All 2 entries tagged Image
November 03, 2006
Carrying on from the post where the blob algorithm was implemented, I’ve taken the process a few steps further. A canny operator is used on the original image, which returns a monochrome contour image showing edges within the picture. When I first researched into the canny operator I found the original paper which describes how and why the algorithm works but it was around 150 pages long! For this reason, I’ve nicked a class that was written by someone else on the Sun forums, which performs the canny operations on the image.
The end goal was to use the blob image as a mask on the contour image to filter out the area of the picture that was interesting – the person. The problem is that the blob generated is generally inside the outside edges of the person. For this reason, the blob image had to be dilated to make sure the mask was big enough to engulf the contour of the person. This was simply done by turning each matching pixel in the blob to a square of pixels.
To aid in eliminating noise from the background in the picture I limited the mask area to a region of interest (ROI). This was done by calculating the centroid of the matching pixels, and then using 2x the standard deviation of the euclidean distance of all matching pixels to draw the ROI. The final step to creating the mask was to add a smaller square to the top of the ROI square directly above the centroid which (hopefully!) captures the position of the head.
When masking the contour image with the mask blob, we get a model of the person which can be compared to the contour image in the next frame of a video stream. Below are a series of pictures representing the stages I’ve described.
The next step is to apply this image processor to a series of frames captured from a video stream and then do some motion tracking based on the contour lines.
October 31, 2006
I’ve started coding a mock up of the algorithm using Java (simply because it’s so easy using Java!) and have implemented the portion where the target colour is chosen. The idea is that during the robots startup phase, the person stands centrally to the robot wearing a plain T-Shirt that doesn’t have the same colours as the background. This initial colour is the colour the robot will use as part of its blob recognition to track the person.

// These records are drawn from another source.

/-! ## The encoding (30_encoding.md) -/

/-- Four lines written out byte by byte from 30_encoding.md R88, R93, R96, R99: `FREQ,440.5,300,1`, ` stop,0` and CR,
`440,300`, `HELLO`. -/
def Obligations.WrittenLinesDecode : Prop :=
  decode none [0x46, 0x52, 0x45, 0x51, 0x2C, 0x34, 0x34, 0x30, 0x2E, 0x35, 0x2C, 0x33, 0x30, 0x30, 0x2C, 0x31]
      = .ok (.freq (some (mkRat 881 2)) (some 300) (some 1) none)
    ∧ decode none [0x20, 0x73, 0x74, 0x6F, 0x70, 0x2C, 0x30, 0x0D] = .ok (.stop (some 0))
    ∧ decode none [0x34, 0x34, 0x30, 0x2C, 0x33, 0x30, 0x30] = .ok (.legacy 440 (some 300))
    ∧ decode none [0x48, 0x45, 0x4C, 0x4C, 0x4F] = .ok (.unknown [0x48, 0x45, 0x4C, 0x4C, 0x4F])

/-- Decoding an encoded well-formed instruction gives it back, every operand at every value (30_encoding.md R81 to
R99). The spelling of the encoded line is the model's choice (log 20). -/
def Obligations.DecodeOfEncodeIsTheInstruction : Prop :=
  ∀ i : Instr, WellFormed i → decode none (encode i) = .ok i

/-- What the decoder reads from one line is a well-formed instruction (30_encoding.md R84 to R86, R96, R99). -/
def Obligations.DecodedInstructionIsWellFormed : Prop :=
  ∀ (lineMax : Option Nat) (raw : List Byte) (i : Instr),
    Text.lf ∉ raw → decode lineMax raw = .ok i → WellFormed i

/-- 30_encoding.md R100 and R86: exactly the raw lines over LINE_MAX are refused, and an unbounded LINE_MAX refuses none. -/
def Obligations.DecodeRefusesExactlyOverlongLines : Prop :=
  (∀ (m : Nat) (raw : List Byte), decode (some m) raw = .error .lineTooLong ↔ m < raw.length)
    ∧ ∀ (raw : List Byte), decode none raw = .ok (classify raw)

/-- 30_encoding.md R81: blanks and CR around a line, and the case of its letters, change nothing. -/
def Obligations.BlanksAroundAndCaseDoNotMatter : Prop :=
  ∀ (before raw after : List Byte),
    (∀ b ∈ before, b = Text.sp ∨ b = Text.ht ∨ b = Text.cr) →
    (∀ b ∈ after, b = Text.sp ∨ b = Text.ht ∨ b = Text.cr) →
      classify (before ++ raw ++ after) = classify raw ∧ classify (raw.map Text.upperByte) = classify raw

/-- 30_encoding.md R98: a line's token is keyword `K` exactly when the line is `K` or begins with `K` and a comma. -/
def Obligations.TokenMatchIsExact : Prop :=
  ∀ k ∈ Text.keywords, ∀ line : List Byte,
    Text.token line = k ↔ line = k ∨ ∃ rest, line = k ++ Text.comma :: rest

Currently the code will take in a picture of someone standing central in the image. Using our models: Chris, Anthony and me, and my wonderous phone camera skills, the program analyses each pixel in the image systematically and turns the pixel white if there’s a hit, and black if it’s a miss. This is done with some basic statistical comparisons but not before every colour is normalised so that is completely discards any information regarding the intensity of the colours. This means that even if the lighting is very very dark, it is still able to know what colour it is. An averaging filter is then applied on the binary image to calculate the position of the person. This will discard any isolated pixels in the resultant image, therefore eliminating noise. Below are three of the pictures I’ve used and the binary image produced after applying the program. The intersection of the green lines indicate the centroid of the main blob, indicating the calculated position of the person.